§ ACTIVITY
Word for word, please restate the line containing "subRegOutcome x y s" and all the lines that follow it to the end of the data.

START THE DATA

-- ==== Sys2Proof/Machine/Outcomes.lean ====
section
/-! DEFINITION. The outcome of every instruction, as the tagged value of spec/60_exceptions.md R210. `exec` of Dispatch.lean
is the same in the host's form (`exec_eq_outcome` of Laws/Exec.lean). -/

namespace Sys2Proof.Machine

/-- How the instruction ends in `s` (R210). -/
def outcome (i : Instr) (s : State) : Outcome :=
  match i with
  | .cls => clsOutcome s
  | .ret => retOutcome s
  | .sys n => sysOutcome n s
  | .jp n => jpOutcome n s
  | .call n => callOutcome n s
  | .seImm x nn => seImmOutcome x nn s
  | .sneImm x nn => sneImmOutcome x nn s
  | .seReg x y => seRegOutcome x y s
  | .ldImm x nn => ldImmOutcome x nn s
  | .addImm x nn => addImmOutcome x nn s
  | .ldReg x y => ldRegOutcome x y s
  | .orReg x y => orRegOutcome x y s
  | .andReg x y => andRegOutcome x y s
  | .xorReg x y => xorRegOutcome x y s
  | .addReg x y => addRegOutcome x y s
  | .subReg x y => subRegOutcome x y s
  | .shr x y => shrOutcome x y s
  | .subn x y => subnOutcome x y s
  | .shl x y => shlOutcome x y s
  | .sneReg x y => sneRegOutcome x y s
  | .ldI n => ldIOutcome n s
  | .jpV0 n => jpV0Outcome n s
  | .rnd x nn => rndOutcome x nn s
  | .drw x y n => drwOutcome x y n s
  | .skp x => skpOutcome x s
  | .sknp x => sknpOutcome x s
  | .ldVxDT x => ldVxDTOutcome x s
  | .ldVxK x => ldVxKOutcome x s
  | .ldDTVx x => ldDTVxOutcome x s
  | .ldSTVx x => ldSTVxOutcome x s
  | .addI x => addIOutcome x s
  | .ldF x => ldFOutcome x s
  | .ldB x => ldBOutcome x s
  | .storeRegs x => storeRegsOutcome x s
  | .loadRegs x => loadRegsOutcome x s

end Sys2Proof.Machine
end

END THE DATA

§ EXPECTED ANSWER
  | .subReg x y => subRegOutcome x y s
  | .shr x y => shrOutcome x y s
  | .subn x y => subnOutcome x y s
  | .shl x y => shlOutcome x y s
  | .sneReg x y => sneRegOutcome x y s
  | .ldI n => ldIOutcome n s
  | .jpV0 n => jpV0Outcome n s
  | .rnd x nn => rndOutcome x nn s
  | .drw x y n => drwOutcome x y n s
  | .skp x => skpOutcome x s
  | .sknp x => sknpOutcome x s
  | .ldVxDT x => ldVxDTOutcome x s
  | .ldVxK x => ldVxKOutcome x s
  | .ldDTVx x => ldDTVxOutcome x s
  | .ldSTVx x => ldSTVxOutcome x s
  | .addI x => addIOutcome x s
  | .ldF x => ldFOutcome x s
  | .ldB x => ldBOutcome x s
  | .storeRegs x => storeRegsOutcome x s
  | .loadRegs x => loadRegsOutcome x s

end Sys2Proof.Machine
end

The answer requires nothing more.